## Task requirements:
Please copy exactly the lines from the top of the data through the line containing "FR_SITE_SPILL_SIZE | FR_SITE_CAP_BASE", and nothing else.

## Records for the task:

--- START ---

-- ==== Sys2Proof/Machine/RegMap.lean ====
section
/-!
DEFINITION. The names of the registers and of their fields, and for every field the columns of its field table: place,
access code, update class, default. The names are the register's and the field's names of the manual, joined by `_`.
-/
namespace Sys2Proof.Machine

/-- Access codes (R17). -/
inductive Access where
  | RO | RW | RW1C | WO
  deriving DecidableEq, Repr

/-- Update classes (R18): live, staged, idle-only. -/
inductive Cls where
  | L | S | I
  deriving DecidableEq, Repr

/-- The register blocks of R509 and R510. -/
inductive Block where
  | dev | gd | fc | kl | br | sp | tl | cs | rg | mc | tw | ta | tm | fr | site | rnlane | rnport | wv | mcpc | pin | oct
  deriving DecidableEq, Repr

/-- Every register of the manual; an indexed register is one name. -/
inductive Reg where
  | DEV_ID | DEV_REFUSED | DEV_UNITS | DEV_RESET | DEV_EV_CTRL
  | GD_STATUS | GD_TOPSOIL | GD_TS_REJECT | GD_WIN_ADDR | GD_WIN_CMD | GD_WIN_STATUS
  | FC_CTRL | FC_STATE | FC_FIRST0 | FC_FIRST1 | FC_SUMMARY | FC_SAFE_TIME | FC_ALIAS | FC_MODE | FC_IRQ
  | FC_LOG_IDX | FC_AON | FC_INJECT | FC_SRC_CFG | FC_SRC_STAT | FC_LOG_LO | FC_LOG_HI
  | KL_CTRL | KL_BOUNDARY | KL_BS_CFG | KL_STATUS | KL_TEMP | KL_BAND | KL_PSTATE | KL_BALLAST
  | KL_DOMAIN_P | KL_NODE_T
  | BR_CTRL | BR_STATUS | BR_TIME | BR_STEP | BR_COMMIT | BR_FCW | BR_AGE_RATE | BR_AGE_EPOCH | BR_AGE_NOW
  | BR_DISC | BR_FEFF | BR_SERVO | BR_PPS_LAST | BR_PPS_ERR
  | SP_CTRL | SP_LIMITS | SP_FORCE | SP_STATUS | SP_AUX
  | TL_CTRL | TL_STATUS | TL_OVF | TL_SAMPLE_LO | TL_SAMPLE_HI | TL_CFG | TL_CNT | TL_RELOAD | TL_SNAP
  | CS_STATUS | CS_IMAGE | CS_LOAD_ERR | CS_POLICY | CS_REPAIR | CS_DIGEST
  | RG_CTX_CMD | RG_STATUS | RG_WIN_BASE | RG_CTX_SQ | RG_CTX_CQ | RG_CTX_CTRL | RG_CTX_STATE | RG_CTX_IDX
  | RG_CTX_RESTART | RG_TOKEN | RG_MSIX_ADDR | RG_MSIX_DATA | RG_MSIX_CTRL
  | MC_CTRL | MC_STATUS | MC_TEMP | MC_ACT | MC_RETRAIN | MC_ERR
  | TW_CTRL | TW_TIMING | TW_LEASE | TW_STATUS | TW_SYNC_BASE | TW_SYNC_LEN | TW_SYNC_DONE
  | TA_STATUS | TA_SPAN | TA_FORCE | TA_SLOT_CTRL | TA_SLOT_LEVEL | TA_SLOT_COND | TA_SLOT_HOLDOFF
  | TA_SLOT_AUTO | TA_SLOT_STATUS | TA_SLOT_LAST
  | TM_STATUS | TM_CTDC_ROUTE
  | FR_STATUS | FR_SITE_QUOTA | FR_SITE_CTRL | FR_SITE_SPILL_BASE | FR_SITE_SPILL_SIZE | FR_SITE_CAP_BASE
  | FR_SITE_CAP_SIZE | FR_SITE_RECORDS | FR_SITE_DROPPED | FR_SITE_CAPTURED
  | SITE_CTRL | SITE_STATUS | SITE_COMMIT | SITE_MEMBER | SITE_PRIVATE | SITE_PPT_ADDR | SITE_GRID
  | SITE_EVENT | SITE_EV_DELAY | SITE_SPAN | SITE_SPAN_LAT | SITE_SPAN_CMASK | SITE_ARM_TIMEOUT | SITE_CSRC
  | SITE_STRETCH_MAX | SITE_SEAM_DEADLINE | SITE_DOZE_DELAY | SITE_COND | SITE_START_TIME | SITE_VCOUNT
  | RN_LANE_CTRL | RN_LANE_STATUS
  | RN_PORT_CTRL | RN_PORT_STATUS | RN_PORT_TIME | RN_PORT_TIMECAL | RN_PORT_PEER | RN_PORT_COUNT
  | WV_CTRL | WV_STATUS | WV_SEQ_BASE | WV_SEQ_LEN | WV_JUMP_SRC | WV_TONE_FTW | WV_TONE_PHASE
  | WV_TONE_LEVEL | WV_COMMIT | WV_JUMP | WV_STREAM_BASE | WV_STREAM_SIZE | WV_STREAM_WP | WV_STREAM_RP
  | WV_START_TIME
  | MC_PC_STATUS | MC_PC_COUNT
  | PIN_TS_PERIOD | PIN_TS_MODE | PIN_TS_DON | PIN_TS_DDAT | PIN_TS_DRET | PIN_TS_DOFF | PIN_TS_SOPEN
  | PIN_TS_SCLOSE | PIN_TS_COMMIT | PIN_TS_PENDING | PIN_TS_REJECT | PIN_TF_COMMIT | PIN_TF_DESKEW0
  | PIN_TF_DESKEW1 | PIN_TF_DESKEW2 | PIN_TF_STATUS | PIN_DSQ_STATUS | PIN_CSQ_STATUS | PIN_SEQ_CTRL
  | PIN_STREAM_BASE | PIN_STREAM_LEN | PIN_STREAM_CTRL | PIN_STREAM_STATUS | PIN_STREAM_COUNT
  | PIN_CMP_CTRL | PIN_CMP_FINE | PIN_CMP_STATUS | PIN_CMP_LOCK | PIN_FAIL_CTRL | PIN_FAIL_COUNT
  | PIN_FAIL_FIRST | PIN_FAIL_FIRST_ADDR | PIN_FAIL_FIRST_TIME | PIN_CAP_COUNT | PIN_TM_CTRL
  | PIN_TM_STATUS | PIN_TM_SEQ | PIN_CAL_STATUS
  | OCT_PEC_CTRL | OCT_PEC_STATUS
  deriving DecidableEq, Repr

/-- Every field of every register that is not reserved. -/
inductive Fld where
  | DEV_ID_VENDOR | DEV_ID_DEVICE | DEV_ID_STEPPING | DEV_ID_PACKAGE
  | DEV_REFUSED_VALID | DEV_REFUSED_MORE | DEV_REFUSED_KIND | DEV_REFUSED_ADDR
  | DEV_UNITS_FINAL | DEV_UNITS_MODE | DEV_UNITS_QPLL_OK | DEV_UNITS_CTDC_OK | DEV_UNITS_TAU_OK
  | DEV_UNITS_WAVE_OK | DEV_UNITS_REIN_OK | DEV_UNITS_HBM_OK | DEV_UNITS_OCT_OK
  | DEV_RESET_KEY
  | DEV_EV_CTRL_OUT | DEV_EV_CTRL_INVERT | DEV_EV_CTRL_OSRC | DEV_EV_CTRL_LEVEL | DEV_EV_CTRL_SITE
  | DEV_EV_CTRL_SEL
  | GD_STATUS_BOOT_MS | GD_STATUS_BOOTS | GD_STATUS_STAGE | GD_STATUS_WHY | GD_STATUS_OCTAL
  | GD_STATUS_UC_NONE | GD_STATUS_TS_NONE | GD_STATUS_FW_SLOT | GD_STATUS_UC_SLOT | GD_STATUS_TS_SLOT
  | GD_TOPSOIL_SEQ | GD_TOPSOIL_APPLIED | GD_TOPSOIL_REJECTED
  | GD_TS_REJECT_VALID | GD_TS_REJECT_INDEX
  | GD_WIN_ADDR_ADDR
  | GD_WIN_CMD_CMD | GD_WIN_CMD_LEN
  | GD_WIN_STATUS_BUSY | GD_WIN_STATUS_ERR | GD_WIN_STATUS_FLASH_KB
  | FC_CTRL_EXIT | FC_CTRL_REINIT | FC_CTRL_VECTOR | FC_CTRL_FIRST_MIN | FC_CTRL_IRQ_EN
  | FC_STATE_CAUSE | FC_STATE_CAUSE_CLASS | FC_STATE_CAUSE_INST | FC_STATE_EXIT_REF | FC_STATE_AON_LATCH
  | FC_STATE_LEGACY | FC_STATE_SAFE
  | FC_FIRST0_REC_LO
  | FC_FIRST1_REC_HI
  | FC_SUMMARY_BLOCK | FC_SUMMARY_ACTIVE_CLASS | FC_SUMMARY_STATUS_CLASS | FC_SUMMARY_FIRST_MORE
  | FC_SUMMARY_FIRST_VALID
  | FC_SAFE_TIME_T
  | FC_ALIAS_FATAL | FC_ALIAS_SEVERE | FC_ALIAS_MINOR | FC_ALIAS_NOTE | FC_ALIAS_SAFE
  | FC_ALIAS_FIRST_VALID | FC_ALIAS_FIRST_CLASS | FC_ALIAS_FIRST_SOURCE
  | FC_MODE_LEGACY
  | FC_IRQ_PENDING
  | FC_LOG_IDX_LOST | FC_LOG_IDX_NEXT
  | FC_AON_LATCH | FC_AON_COUNT
  | FC_INJECT_UKIND | FC_INJECT_INSTANCE | FC_INJECT_SOURCE
  | FC_SRC_CFG_WINDOW_MS | FC_SRC_CFG_N | FC_SRC_CFG_CLASS | FC_SRC_CFG_USED | FC_SRC_CFG_JOURNAL
  | FC_SRC_CFG_FAULT_L | FC_SRC_CFG_SAFE | FC_SRC_CFG_HALT | FC_SRC_CFG_IRQ
  | FC_SRC_STAT_COUNT | FC_SRC_STAT_WCOUNT | FC_SRC_STAT_ESCALATED | FC_SRC_STAT_ACTIVE
  | FC_SRC_STAT_STATUS
  | FC_LOG_LO_REC
  | FC_LOG_HI_REC
  | KL_CTRL_PLL_IDLE_US | KL_CTRL_BSRC | KL_CTRL_POLICY
  | KL_BOUNDARY_AGE_100MS | KL_BOUNDARY_T
  | KL_BS_CFG_PERIOD_MS | KL_BS_CFG_REG | KL_BS_CFG_ADDR
  | KL_STATUS_BAND_CHANGES | KL_STATUS_BS_FAIL | KL_STATUS_MON_FAULT | KL_STATUS_SLEEP_WAIT
  | KL_STATUS_BALLAST | KL_STATUS_DERATED | KL_STATUS_STALE | KL_STATUS_HBM_TRIP | KL_STATUS_HBM_SEVERE
  | KL_STATUS_TRIP | KL_STATUS_HOT | KL_STATUS_WARN | KL_STATUS_PSTATE
  | KL_TEMP_HBM | KL_TEMP_NODE | KL_TEMP_LOGIC | KL_TEMP_BOUND
  | KL_BAND_REGION
  | KL_PSTATE_AUTO_MS | KL_PSTATE_REQ | KL_PSTATE_STATE
  | KL_BALLAST_WINDOW_MS | KL_BALLAST_HOLD_S | KL_BALLAST_MAX_W
  | KL_DOMAIN_P_MW
  | KL_NODE_T_T
  | BR_CTRL_FAILOVER | BR_CTRL_MODE | BR_CTRL_REFSEL
  | BR_STATUS_PPS_REJ | BR_STATUS_PPS_ACC | BR_STATUS_XTAL_OK | BR_STATUS_REF_NOW | BR_STATUS_REF_LOSS
  | BR_STATUS_CLAMP | BR_STATUS_STEP_REF | BR_STATUS_MEM_READY | BR_STATUS_WAVE_READY
  | BR_STATUS_QPLL_READY | BR_STATUS_CORE_LOCK | BR_STATUS_DSTATE
  | BR_TIME_NS
  | BR_STEP_NS
  | BR_COMMIT_STEP
  | BR_FCW_PPT
  | BR_AGE_RATE_RATE
  | BR_AGE_EPOCH_DAYS
  | BR_AGE_NOW_DAYS
  | BR_DISC_PPT
  | BR_FEFF_PPT
  | BR_SERVO_LOCK_NS | BR_SERVO_TAU_S
  | BR_PPS_LAST_T
  | BR_PPS_ERR_NS
  | SP_CTRL_EN | SP_CTRL_AUTO_FORCE | SP_CTRL_PERIOD_S | SP_CTRL_MAX_AGE_H
  | SP_LIMITS_DELTA_MAX | SP_LIMITS_STEP_MAX | SP_LIMITS_SIGMA_MAX | SP_LIMITS_RETRIES
  | SP_FORCE_AFTER_S | SP_FORCE_WINDOW_US
  | SP_STATUS_REJECTS | SP_STATUS_FORCED | SP_STATUS_OUT | SP_STATUS_REQ_OPEN | SP_STATUS_FORCE_OPEN
  | SP_AUX_WAVE | SP_AUX_REIN
  | TL_CTRL_SNAP | TL_CTRL_SAMPLE_IRQ | TL_CTRL_VECTOR
  | TL_STATUS_SAMPLE_LOST | TL_STATUS_QUEUED
  | TL_OVF_WRAP
  | TL_SAMPLE_LO_REC_LO
  | TL_SAMPLE_HI_REC_HI
  | TL_CFG_SAMPLE | TL_CFG_CHAIN | TL_CFG_GROUP | TL_CFG_INST | TL_CFG_EVENT
  | TL_CNT_COUNT
  | TL_RELOAD_VALUE
  | TL_SNAP_COUNT
  | CS_STATUS_LOADED | CS_STATUS_BUSY | CS_STATUS_LOADS | CS_STATUS_COPY_OK
  | CS_IMAGE_BUILD | CS_IMAGE_MAJOR | CS_IMAGE_MINOR | CS_IMAGE_SLOT | CS_IMAGE_MWORDS | CS_IMAGE_NANOS
  | CS_LOAD_ERR_VALID | CS_LOAD_ERR_NANO | CS_LOAD_ERR_REASON | CS_LOAD_ERR_ADDR
  | CS_POLICY_SLOTS | CS_POLICY_VERIFY_MIN
  | CS_REPAIR_VALID | CS_REPAIR_LAST_COPY | CS_REPAIR_COUNT
  | CS_DIGEST_D
  | RG_CTX_CMD_BUSY | RG_CTX_CMD_CMD | RG_CTX_CMD_RING
  | RG_STATUS_DOORBELL_DROP | RG_STATUS_TRACKER_USED | RG_STATUS_CMD_ERR | RG_STATUS_HALTED_ANY
  | RG_WIN_BASE_ADDR
  | RG_CTX_SQ_BASE | RG_CTX_SQ_LOG2
  | RG_CTX_CQ_BASE | RG_CTX_CQ_LOG2
  | RG_CTX_CTRL_HOLDOFF | RG_CTX_CTRL_WINDOW | RG_CTX_CTRL_WEIGHT | RG_CTX_CTRL_CLASS | RG_CTX_CTRL_VECTOR
  | RG_CTX_CTRL_CQ
  | RG_CTX_STATE_INFLIGHT | RG_CTX_STATE_FETCH | RG_CTX_STATE_LAST_ERR | RG_CTX_STATE_STATE
  | RG_CTX_IDX_CQ_PHASE | RG_CTX_IDX_CQ_TAIL | RG_CTX_IDX_CQ_HEAD | RG_CTX_IDX_SQ_TAIL
  | RG_CTX_RESTART_INDEX
  | RG_TOKEN_VALUE
  | RG_MSIX_ADDR_ADDR
  | RG_MSIX_DATA_DATA
  | RG_MSIX_CTRL_MASK
  | MC_CTRL_SR_IDLE_US | MC_CTRL_SCRUB_H | MC_CTRL_KEEPOPEN | MC_CTRL_OPPOINT
  | MC_STATUS_DEFER_NS | MC_STATUS_RETRAIN | MC_STATUS_SR | MC_STATUS_OP_PENDING | MC_STATUS_OP_NOW
  | MC_STATUS_SCRUB_UE | MC_STATUS_UE | MC_STATUS_CE | MC_STATUS_CATCHUP
  | MC_TEMP_RBAND | MC_TEMP_REPORT | MC_TEMP_MODEL
  | MC_ACT_THRESH
  | MC_RETRAIN_INTERVAL_MS
  | MC_ERR_VALID | MC_ERR_MORE | MC_ERR_KIND | MC_ERR_ADDR
  | TW_CTRL_EN | TW_CTRL_PREFER | TW_CTRL_PORT | TW_CTRL_VECTOR
  | TW_TIMING_MISS | TW_TIMING_HB_US | TW_TIMING_SWITCH_US
  | TW_LEASE_SEEK_MS | TW_LEASE_LEASE_US
  | TW_STATUS_TAKEOVERS | TW_STATUS_DIVERGE | TW_STATUS_PEER_OWN | TW_STATUS_OWN
  | TW_STATUS_DIGEST_MISMATCH | TW_STATUS_DIVERGED | TW_STATUS_CONTENTION | TW_STATUS_TOOK_OVER
  | TW_STATUS_PEER_LOST | TW_STATUS_ROLE
  | TW_SYNC_BASE_ADDR
  | TW_SYNC_LEN_LEN
  | TW_SYNC_DONE_BYTES
  | TA_STATUS_COINCIDENT | TA_STATUS_ARMED | TA_STATUS_FIRED
  | TA_SPAN_LAT | TA_SPAN_TAG
  | TA_FORCE_SOFT
  | TA_SLOT_CTRL_EN | TA_SLOT_CTRL_ARM | TA_SLOT_CTRL_FWD | TA_SLOT_CTRL_MODE | TA_SLOT_CTRL_SRC
  | TA_SLOT_CTRL_COND | TA_SLOT_CTRL_EDGE | TA_SLOT_CTRL_SEL
  | TA_SLOT_LEVEL_B | TA_SLOT_LEVEL_A
  | TA_SLOT_COND_HYST | TA_SLOT_COND_DIST
  | TA_SLOT_HOLDOFF_SAMPLES
  | TA_SLOT_AUTO_US
  | TA_SLOT_STATUS_SEQ | TA_SLOT_STATUS_HELDOFF | TA_SLOT_STATUS_BADCFG | TA_SLOT_STATUS_LATE
  | TA_SLOT_STATUS_FORCED | TA_SLOT_STATUS_COINCIDENT | TA_SLOT_STATUS_FIRED | TA_SLOT_STATUS_ARMED
  | TA_SLOT_LAST_T
  | TM_STATUS_JOBS | TM_STATUS_HISTS
  | TM_CTDC_ROUTE_VALID | TM_CTDC_ROUTE_INPUT | TM_CTDC_ROUTE_PIN
  | FR_STATUS_UE | FR_STATUS_CE | FR_STATUS_USED
  | FR_SITE_QUOTA_RECORDS
  | FR_SITE_CTRL_CLEAR | FR_SITE_CTRL_SPILL_EN
  | FR_SITE_SPILL_BASE_ADDR
  | FR_SITE_SPILL_SIZE_RECORDS
  | FR_SITE_CAP_BASE_ADDR
  | FR_SITE_CAP_SIZE_BLOCKS
  | FR_SITE_RECORDS_COUNT
  | FR_SITE_DROPPED_BLOCKS | FR_SITE_DROPPED_RECORDS
  | FR_SITE_CAPTURED_COUNT
  | SITE_CTRL_DOZE_EN | SITE_CTRL_SPAN_ROLE | SITE_CTRL_UNDERRUN_POL
  | SITE_STATUS_EV_IGNORED | SITE_STATUS_CONFLICT | SITE_STATUS_STALE | SITE_STATUS_UNDERRUN
  | SITE_STATUS_RDV_MISS | SITE_STATUS_SPAN_LATE | SITE_STATUS_ARM_TIMEOUT | SITE_STATUS_STRETCHED
  | SITE_STATUS_STALE_ACTIVE | SITE_STATUS_STATE
  | SITE_COMMIT_COND
  | SITE_MEMBER_MASK
  | SITE_PRIVATE_MASK
  | SITE_PPT_ADDR_ADDR
  | SITE_GRID_PERIOD
  | SITE_EVENT_EDGE | SITE_EVENT_EV_SEL
  | SITE_EV_DELAY_DELAY
  | SITE_SPAN_SPAN_TAG
  | SITE_SPAN_LAT_LAT
  | SITE_SPAN_CMASK_CMASK
  | SITE_ARM_TIMEOUT_MS
  | SITE_CSRC_SRC
  | SITE_STRETCH_MAX_COUNT
  | SITE_SEAM_DEADLINE_NS
  | SITE_DOZE_DELAY_US
  | SITE_COND_C
  | SITE_START_TIME_T
  | SITE_VCOUNT_COUNT
  | RN_LANE_CTRL_EXCLUDE | RN_LANE_CTRL_RX_INV | RN_LANE_CTRL_TX_INV
  | RN_LANE_STATUS_REVERTS | RN_LANE_STATUS_SNAP | RN_LANE_STATUS_FOM | RN_LANE_STATUS_REVERTED
  | RN_LANE_STATUS_FROZEN | RN_LANE_STATUS_USED | RN_LANE_STATUS_LOCK
  | RN_PORT_CTRL_EN | RN_PORT_CTRL_UPSTREAM | RN_PORT_CTRL_FWD | RN_PORT_CTRL_FOM_MIN | RN_PORT_CTRL_ROLE
  | RN_PORT_CTRL_WIDTH_MAX | RN_PORT_CTRL_RATE_MAX
  | RN_PORT_STATUS_DEFER_US | RN_PORT_STATUS_REPLAYS | RN_PORT_STATUS_ELASTIC
  | RN_PORT_STATUS_PEER_FAULT_NOW | RN_PORT_STATUS_PEER_FAULT | RN_PORT_STATUS_LINK_LOSS
  | RN_PORT_STATUS_FALLBACK | RN_PORT_STATUS_RATE_PENDING | RN_PORT_STATUS_LANES | RN_PORT_STATUS_WIDTH_NOW
  | RN_PORT_STATUS_RATE_NOW | RN_PORT_STATUS_LSTATE
  | RN_PORT_TIME_THETA | RN_PORT_TIME_DELAY
  | RN_PORT_TIMECAL_TAU_MS | RN_PORT_TIMECAL_BOARD_ASYM
  | RN_PORT_PEER_ASYM | RN_PORT_PEER_REJECTS | RN_PORT_PEER_PEER_RATE | RN_PORT_PEER_PEER_LANES
  | RN_PORT_COUNT_FWD | RN_PORT_COUNT_NOMATCH | RN_PORT_COUNT_DUP
  | WV_CTRL_ADC_EN | WV_CTRL_DAC_EN | WV_CTRL_PARK
  | WV_STATUS_ENTRY | WV_STATUS_MERGED | WV_STATUS_UNDERRUN | WV_STATUS_BAD_ENTRY | WV_STATUS_EMPTY
  | WV_STATUS_CLIPPED | WV_STATUS_OVERRANGE | WV_STATUS_PLL_LOSS | WV_STATUS_JUMP_PENDING
  | WV_STATUS_TONE_PENDING | WV_STATUS_WP_RANGE | WV_STATUS_STATE
  | WV_SEQ_BASE_ADDR
  | WV_SEQ_LEN_ENTRIES
  | WV_JUMP_SRC_SRC | WV_JUMP_SRC_SITE | WV_JUMP_SRC_SEL
  | WV_TONE_FTW_FTW
  | WV_TONE_PHASE_PHASE
  | WV_TONE_LEVEL_OFFSET | WV_TONE_LEVEL_AMP
  | WV_COMMIT_TONE
  | WV_JUMP_REQ
  | WV_STREAM_BASE_ADDR
  | WV_STREAM_SIZE_GRANULES
  | WV_STREAM_WP_WP
  | WV_STREAM_RP_RP
  | WV_START_TIME_T
  | MC_PC_STATUS_DEBT_NS | MC_PC_STATUS_RBAND | MC_PC_STATUS_TRAINING | MC_PC_STATUS_CATCHUP_NOW
  | MC_PC_STATUS_NEXT_BANK
  | MC_PC_COUNT_NEIGHBOUR | MC_PC_COUNT_CATCHUPS | MC_PC_COUNT_UE | MC_PC_COUNT_CE
  | PIN_TS_PERIOD_PERIOD
  | PIN_TS_MODE_BURST | PIN_TS_MODE_CMODE | PIN_TS_MODE_FORMAT
  | PIN_TS_DON_T
  | PIN_TS_DDAT_T
  | PIN_TS_DRET_T
  | PIN_TS_DOFF_T
  | PIN_TS_SOPEN_T
  | PIN_TS_SCLOSE_T
  | PIN_TS_COMMIT_SET
  | PIN_TS_PENDING_SET
  | PIN_TS_REJECT_VALID | PIN_TS_REJECT_MORE | PIN_TS_REJECT_REASON | PIN_TS_REJECT_SET
  | PIN_TF_COMMIT_DESKEW
  | PIN_TF_DESKEW0_DDAT | PIN_TF_DESKEW0_DON
  | PIN_TF_DESKEW1_DOFF | PIN_TF_DESKEW1_DRET
  | PIN_TF_DESKEW2_SCLOSE | PIN_TF_DESKEW2_SOPEN
  | PIN_TF_STATUS_SPACING_COUNT | PIN_TF_STATUS_BAND | PIN_TF_STATUS_TRIM_PENDING
  | PIN_TF_STATUS_DESKEW_PENDING | PIN_TF_STATUS_SPACING | PIN_TF_STATUS_PLL_LOSS
  | PIN_DSQ_STATUS_WADDR | PIN_DSQ_STATUS_FSLOT | PIN_DSQ_STATUS_SDEPTH | PIN_DSQ_STATUS_LOOP_ACTIVE
  | PIN_DSQ_STATUS_PARTIAL | PIN_DSQ_STATUS_STARVED | PIN_DSQ_STATUS_DWELL | PIN_DSQ_STATUS_FAULT
  | PIN_DSQ_STATUS_STATE
  | PIN_CSQ_STATUS_PARTIAL | PIN_CSQ_STATUS_STATE
  | PIN_SEQ_CTRL_IDLE_CODE
  | PIN_STREAM_BASE_ADDR
  | PIN_STREAM_LEN_ENTRIES
  | PIN_STREAM_CTRL_HOLD_LINES
  | PIN_STREAM_STATUS_POS | PIN_STREAM_STATUS_HELD | PIN_STREAM_STATUS_PINNED
  | PIN_STREAM_STATUS_BAD_STREAM | PIN_STREAM_STATUS_BADCODE | PIN_STREAM_STATUS_STRETCHED
  | PIN_STREAM_STATUS_UNDERRUN
  | PIN_STREAM_COUNT_STRETCH_REPS | PIN_STREAM_COUNT_REFETCH
  | PIN_CMP_CTRL_LOSS_RUN | PIN_CMP_CTRL_ERRMAX | PIN_CMP_CTRL_OFFSET
  | PIN_CMP_FINE_F
  | PIN_CMP_STATUS_UNJUDGED | PIN_CMP_STATUS_CONTRA | PIN_CMP_STATUS_LOSS | PIN_CMP_STATUS_NOLOCK
  | PIN_CMP_STATUS_SKIP | PIN_CMP_STATUS_LSTATE | PIN_CMP_STATUS_OFFSET_NOW
  | PIN_CMP_LOCK_VCOUNT | PIN_CMP_LOCK_ERRS | PIN_CMP_LOCK_OFFSET
  | PIN_FAIL_CTRL_LIMIT | PIN_FAIL_CTRL_CAPALL | PIN_FAIL_CTRL_MODE
  | PIN_FAIL_COUNT_COUNT
  | PIN_FAIL_FIRST_VALID | PIN_FAIL_FIRST_VCOUNT
  | PIN_FAIL_FIRST_ADDR_SEQADDR
  | PIN_FAIL_FIRST_TIME_T
  | PIN_CAP_COUNT_DROPPED | PIN_CAP_COUNT_BLOCKS
  | PIN_TM_CTRL_CL_ROUTE | PIN_TM_CTRL_CH_ROUTE
  | PIN_TM_STATUS_LOST | PIN_TM_STATUS_NOJOB | PIN_TM_STATUS_CL_BUSY | PIN_TM_STATUS_CL_ROUTED
  | PIN_TM_STATUS_CL_TABLE | PIN_TM_STATUS_CL_DOWN | PIN_TM_STATUS_CH_BUSY | PIN_TM_STATUS_CH_ROUTED
  | PIN_TM_STATUS_CH_TABLE | PIN_TM_STATUS_CH_DOWN
  | PIN_TM_SEQ_CL_SEQ | PIN_TM_SEQ_CH_SEQ
  | PIN_CAL_STATUS_AGE_MIN | PIN_CAL_STATUS_SIGMA | PIN_CAL_STATUS_REJ_RUN | PIN_CAL_STATUS_TDC_CL
  | PIN_CAL_STATUS_TDC_CH | PIN_CAL_STATUS_COMP | PIN_CAL_STATUS_EDGE
  | OCT_PEC_CTRL_SAMPLE | OCT_PEC_CTRL_CLK
  | OCT_PEC_STATUS_XFERS | OCT_PEC_STATUS_NAKS | OCT_PEC_STATUS_TMOS | OCT_PEC_STATUS_BUSY
  deriving DecidableEq, Repr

--- END ---

## Task response:
-- ==== Sys2Proof/Machine/RegMap.lean ====
section
/-!
DEFINITION. The names of the registers and of their fields, and for every field the columns of its field table: place,
access code, update class, default. The names are the register's and the field's names of the manual, joined by `_`.
-/
namespace Sys2Proof.Machine

/-- Access codes (R17). -/
inductive Access where
  | RO | RW | RW1C | WO
  deriving DecidableEq, Repr

/-- Update classes (R18): live, staged, idle-only. -/
inductive Cls where
  | L | S | I
  deriving DecidableEq, Repr

/-- The register blocks of R509 and R510. -/
inductive Block where
  | dev | gd | fc | kl | br | sp | tl | cs | rg | mc | tw | ta | tm | fr | site | rnlane | rnport | wv | mcpc | pin | oct
  deriving DecidableEq, Repr

/-- Every register of the manual; an indexed register is one name. -/
inductive Reg where
  | DEV_ID | DEV_REFUSED | DEV_UNITS | DEV_RESET | DEV_EV_CTRL
  | GD_STATUS | GD_TOPSOIL | GD_TS_REJECT | GD_WIN_ADDR | GD_WIN_CMD | GD_WIN_STATUS
  | FC_CTRL | FC_STATE | FC_FIRST0 | FC_FIRST1 | FC_SUMMARY | FC_SAFE_TIME | FC_ALIAS | FC_MODE | FC_IRQ
  | FC_LOG_IDX | FC_AON | FC_INJECT | FC_SRC_CFG | FC_SRC_STAT | FC_LOG_LO | FC_LOG_HI
  | KL_CTRL | KL_BOUNDARY | KL_BS_CFG | KL_STATUS | KL_TEMP | KL_BAND | KL_PSTATE | KL_BALLAST
  | KL_DOMAIN_P | KL_NODE_T
  | BR_CTRL | BR_STATUS | BR_TIME | BR_STEP | BR_COMMIT | BR_FCW | BR_AGE_RATE | BR_AGE_EPOCH | BR_AGE_NOW
  | BR_DISC | BR_FEFF | BR_SERVO | BR_PPS_LAST | BR_PPS_ERR
  | SP_CTRL | SP_LIMITS | SP_FORCE | SP_STATUS | SP_AUX
  | TL_CTRL | TL_STATUS | TL_OVF | TL_SAMPLE_LO | TL_SAMPLE_HI | TL_CFG | TL_CNT | TL_RELOAD | TL_SNAP
  | CS_STATUS | CS_IMAGE | CS_LOAD_ERR | CS_POLICY | CS_REPAIR | CS_DIGEST
  | RG_CTX_CMD | RG_STATUS | RG_WIN_BASE | RG_CTX_SQ | RG_CTX_CQ | RG_CTX_CTRL | RG_CTX_STATE | RG_CTX_IDX
  | RG_CTX_RESTART | RG_TOKEN | RG_MSIX_ADDR | RG_MSIX_DATA | RG_MSIX_CTRL
  | MC_CTRL | MC_STATUS | MC_TEMP | MC_ACT | MC_RETRAIN | MC_ERR
  | TW_CTRL | TW_TIMING | TW_LEASE | TW_STATUS | TW_SYNC_BASE | TW_SYNC_LEN | TW_SYNC_DONE
  | TA_STATUS | TA_SPAN | TA_FORCE | TA_SLOT_CTRL | TA_SLOT_LEVEL | TA_SLOT_COND | TA_SLOT_HOLDOFF
  | TA_SLOT_AUTO | TA_SLOT_STATUS | TA_SLOT_LAST
  | TM_STATUS | TM_CTDC_ROUTE
  | FR_STATUS | FR_SITE_QUOTA | FR_SITE_CTRL | FR_SITE_SPILL_BASE | FR_SITE_SPILL_SIZE | FR_SITE_CAP_BASE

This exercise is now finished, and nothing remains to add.